Anxiety is running a hamster ball in hell. As everything outside burns, the ball is slowly being filled with water. Like drowning while you’re being burned alive.
Depression is a riptide. The harder you try to reach the shore, the further you get pulled away.
ADHD is feeling like Elle Woods as a Playboy Bunny everywhere for everything.
Bipolar is a perpetual state of trying to make a left and a right turn simultaneously.
OCD is like that robot cleaning up its own hydraulic fluid.
CPTSD/PTSD is like following a broken GPS through a landmine field to an unknown destination.
And sometimes just having the words to describe it makes it better. If it can be described, it can be understood. If it can be understood, it’s neither terrifying nor unknown. Understanding is freedom.
Speaking of understanding and finding freedom: I learned a new word. Limerance. Have you ever heard of it? It’s a word that describes another shitty state of being. It’s where you’re “in love with” read: obsessed with/infatuated with someone who does not reciprocate those feelings. One word summarizes past decades of WTF. It unraveled past decades of WTF. Suddenly so many examples of why “I’m broken” become – all things considered – completely logical understandable byproducts of the letters that describe how the brain interacts with the world (aka diagnoses).
The mind is an incredible device. It copes with everything, but coping isn’t necessarily a good thing. Coping creates realities where someone who clearly does not love you loves you. And you will pine for them, you will do everything to “win their love”. Not because you really love them or they really love you, but because it’s … perhaps easier for your mind to create stories than it is to face the obvious. The obvious may hurt, and the mind does not like to hurt. So it hurts you to protect you. That’s probably a really apt description of mental illnesses as a whole – it is the mind hurting you to protect you.

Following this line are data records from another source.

-- ==== Sys2Proof/Laws/ProtectionFrame.lean ====
section
/-! SUPPORT. What each definition of Machine/Protection.lean may change: of the parts of the state, those listed and no other. -/

namespace Sys2Proof.Machine

theorem hiccup_only (s : State) (c : Chan) (snap : Snap) :
    Only [.free, .rules, .act, .bridle, .reg, .prot, .tether, .queues, .win, .integ] s (hiccup s c snap) := by
  unfold hiccup
  try dsimp only
  repeat' first
    | (with_reducible exact Only.refl _ _)
    | (with_reducible assumption)
    | ((with_reducible apply Only.after (k := modChan_only ..)); case w => rfl)
    | ((with_reducible apply Only.after (k := capture_only ..)); case w => rfl)
    | ((with_reducible apply Only.after (k := stopChan_only ..)); case w => rfl)
    | (split)

theorem truncate_only (s : State) (c : Chan) (k : Nat) (successive : Bool) (snap : Snap) :
    Only [.free, .rules, .act, .bridle, .reg, .prot, .tether, .queues, .win, .integ] s (truncate s c k successive snap) := by
  unfold truncate
  try dsimp only
  repeat' first
    | (simp only [Only.mk_iff]; with_reducible refine Only.set_reg ?_ _ rfl)
    | (with_reducible exact Only.refl _ _)
    | (with_reducible assumption)
    | ((with_reducible apply Only.after (k := putPwm_only ..)); case w => rfl)
    | ((with_reducible apply Only.after (k := hiccup_only ..)); case w => rfl)
    | (split)

theorem execFastLimitTrip_only (c : Chan) (phase : Fin 6) (inPulse successive : Bool) (snap : Snap) (s : State) (t : State) (h : execFastLimitTrip c phase inPulse successive snap s = .next t) :
    Only [.free, .rules, .act, .bridle, .reg, .prot, .mons, .tether, .queues, .win, .integ] s t := by
  unfold execFastLimitTrip at h
  try dsimp only at h
  cases h
  repeat' first
    | (simp only [Only.mk_iff]; with_reducible refine Only.set_mons ?_ _ rfl)
    | (simp only [Only.mk_iff]; with_reducible refine Only.set_reg ?_ _ rfl)
    | (simp only [Only.mk_iff]; with_reducible refine Only.set_reg_mons ?_ _ _ rfl)
    | (with_reducible exact Only.refl _ _)
    | (with_reducible assumption)
    | ((with_reducible apply Only.after (k := truncate_only ..)); case w => rfl)
    | ((with_reducible apply Only.after (k := failPhase_only ..)); case w => rfl)
    | (split)

theorem execHiccupRestart_only (c : Chan) (s : State) (t : State) (h : execHiccupRestart c s = .next t) :
    Only [.reg] s t := by
  unfold execHiccupRestart at h
  try dsimp only at h
  cases h
  repeat' first
    | (with_reducible exact Only.refl _ _)
    | (with_reducible assumption)
    | ((with_reducible apply Only.after (k := modChan_only ..)); case w => rfl)
    | (split)

theorem overloadTrip_only (s : State) (c : Chan) (code : BitVec 5) (uv : Bool) (snap : Snap) :
    Only [.free, .rules, .act, .bridle, .reg, .prot, .tether, .queues, .win, .integ] s (overloadTrip s c code uv snap) := by
  unfold overloadTrip
  try dsimp only
  repeat' first
    | (with_reducible exact Only.refl _ _)
    | (with_reducible assumption)
    | ((with_reducible apply Only.after (k := capture_only ..)); case w => rfl)
    | ((with_reducible apply Only.after (k := stopChan_only ..)); case w => rfl)
    | ((with_reducible apply Only.after (k := modChan_only ..)); case w => rfl)
    | (split)

theorem execSlowLimitTrip_only (c : Chan) (average : Nat) (snap : Snap) (s : State) (t : State) (h : execSlowLimitTrip c average snap s = .next t) :
    Only [.free, .rules, .act, .bridle, .reg, .prot, .tether, .queues, .win, .integ] s t := by
  unfold execSlowLimitTrip at h
  try dsimp only at h
  cases h
  repeat' first
    | (with_reducible exact Only.refl _ _)
    | (with_reducible assumption)
    | ((with_reducible apply Only.after (k := overloadTrip_only ..)); case w => rfl)
    | (split)

theorem execUndervoltage_only (c : Chan) (feedback : Nat) (snap : Snap) (s : State) (t : State) (h : execUndervoltage c feedback snap s = .next t) :
    Only [.free, .rules, .act, .bridle, .reg, .prot, .tether, .queues, .win, .integ] s t := by
  unfold execUndervoltage at h
  try dsimp only at h
  cases h
  repeat' first
    | (with_reducible exact Only.refl _ _)
    | (with_reducible assumption)
    | ((with_reducible apply Only.after (k := overloadTrip_only ..)); case w => rfl)
    | (split)

theorem execProtectionRetry_only (c : Chan) (s : State) (t : State) (h : execProtectionRetry c s = .next t) :
    Only [.reg] s t := by
  unfold execProtectionRetry at h
  try dsimp only at h
  cases h
  repeat' first
    | (with_reducible exact Only.refl _ _)
    | (with_reducible assumption)
    | ((with_reducible apply Only.after (k := modChan_only ..)); case w => rfl)
    | (split)

theorem execAuxOvervoltage_only (snap : Snap) (s : State) (t : State) (h : execAuxOvervoltage snap s = .next t) :
    Only [.free, .rules, .act, .bridle, .reg, .prot, .tether, .queues, .win, .integ] s t := by
  unfold execAuxOvervoltage at h
  try dsimp only at h
  cases h
  repeat' first
    | (with_reducible exact Only.refl _ _)
    | (with_reducible assumption)
    | ((with_reducible apply Only.after (k := overvoltage_only ..)); case w => rfl)
    | (split)

theorem execOvervoltageRelease_only (c : Chan) (feedback : Nat) (s : State) (t : State) (h : execOvervoltageRelease c feedback s = .next t) :
    Only [.reg] s t := by
  unfold execOvervoltageRelease at h
  try dsimp only at h
  cases h
  repeat' first
    | (with_reducible exact Only.refl _ _)
    | (with_reducible assumption)
    | ((with_reducible apply Only.after (k := setPwm_only ..)); case w => rfl)
    | ((with_reducible apply Only.after (k := modChan_only ..)); case w => rfl)
    | (split)

theorem execSenseLoss_only (snap : Snap) (s : State) (t : State) (h : execSenseLoss snap s = .next t) :
    Only [.free, .rules, .act, .bridle, .reg, .prot, .tether, .queues, .win, .integ] s t := by
  unfold execSenseLoss at h
  try dsimp only at h
  cases h
  repeat' first
    | (with_reducible exact Only.refl _ _)
    | (with_reducible assumption)
    | ((with_reducible apply Only.after (k := moveToVloc_only ..)); case w => rfl)
    | (split)

theorem execVlocLost_only (vloc dv : Nat) (snap : Snap) (s : State) (t : State) (h : execVlocLost vloc dv snap s = .next t) :
    Only [.free, .rules, .act, .bridle, .reg, .prot, .tether, .queues, .win, .integ] s t := by
  unfold execVlocLost at h
  try dsimp only at h
  cases h
  repeat' first
    | (with_reducible exact Only.refl _ _)
    | (with_reducible assumption)
    | ((with_reducible apply Only.after (k := moveRef_only ..)); case w => rfl)
    | ((with_reducible apply Only.after (k := stopChan_only ..)); case w => rfl)
    | ((with_reducible apply Only.after (k := capture_only ..)); case w => rfl)
    | (split)

theorem hotter_only (s : State) (ext : Bool) (snap : Snap) :
    Only [.free, .rules, .act, .bridle, .reg, .prot, .tether, .queues, .win, .integ] s (hotter s ext snap) := by
  unfold hotter
  try dsimp only
  repeat' first
    | (simp only [Only.mk_iff]; with_reducible refine Only.set_reg ?_ _ rfl)
    | (with_reducible exact Only.refl _ _)
    | (with_reducible assumption)
    | ((with_reducible apply Only.after (k := setLevel_only ..)); case w => rfl)
    | (split)

theorem execDerateInterval_only (ext : Bool) (low high vana : Nat) (snap : Snap) (s : State) (t : State) (h : execDerateInterval ext low high vana snap s = .next t) :
    Only [.free, .rules, .act, .bridle, .reg, .prot, .tether, .queues, .win, .integ] s t := by
  unfold execDerateInterval at h
  try dsimp only at h
  cases h
  repeat' first
    | (simp only [Only.mk_iff]; with_reducible refine Only.set_reg ?_ _ rfl)
    | (with_reducible exact Only.refl _ _)
    | (with_reducible assumption)
    | ((with_reducible apply Only.after (k := setLevel_only ..)); case w => rfl)
    | (split)

theorem execRecordCommit_only (s : State) (t : State) (h : execRecordCommit s = .next t) :
    Only [.nvm, .rules, .act, .bridle, .prot, .tether, .queues, .win, .integ] s t := by
  unfold execRecordCommit at h
  try dsimp only at h
  cases h
  repeat' first
    | (simp only [Only.mk_iff]; with_reducible refine Only.set_nvm_prot ?_ _ _ rfl)
    | (with_reducible exact Only.refl _ _)
    | (with_reducible assumption)
    | ((with_reducible apply Only.after (k := recordAlarm_only ..)); case w => rfl)
    | ((with_reducible apply Only.after (k := railCause_only ..)); case w => rfl)
    | ((with_reducible apply Only.after (k := addEntries_only ..)); case w => rfl)
    | (split)

theorem execHourCountStore_only (s : State) (t : State) (h : execHourCountStore s = .next t) :
    Only [.nvm] s t := by
  unfold execHourCountStore at h
  try dsimp only at h
  cases h
  repeat' first
    | (simp only [Only.mk_iff]; with_reducible refine Only.set_nvm ?_ _ rfl)
    | (with_reducible exact Only.refl _ _)
    | (with_reducible assumption)
    | (split)

end Sys2Proof.Machine
end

Limerance seems like some ambiguous fate – that you’re destined to meet shitty people who don’t love you – or fall for people that don’t want you, whatever it is. But, it’s just a symptom of a disease. “Just” in the sense that there is no dark force controlling your life and setting you up for misery, “just” in the sense that this is manageable and treatable, and “just” in the sense that it is no different than realizing a cough is a symptom of a cold, limerance is a symptom of CPTSD/PTSD and other diagnoses too. It’s the mind being a janitor that puts doilies on a turd versus removing the turd. The janitor can always be taught to flush the turd in the toilet, not zhuzh it up.
Experiencing limerance is a convincing argument for being unlovable, unwantable, worthless, etc. It can be used as justification for all sorts of misery. Understanding limerance shows that love is there, it just needs to be given to self first. For me, and I’m sure others too because I had no clue this existed: sometimes just finding the words to describe, finding the words to explain the hell I’m in is the first step to getting out.
Once anything is observed, it can be described, and once it can be described, it can be understood. Once it can be understood, it can be forgiven. Forgiveness is just another word for freedom.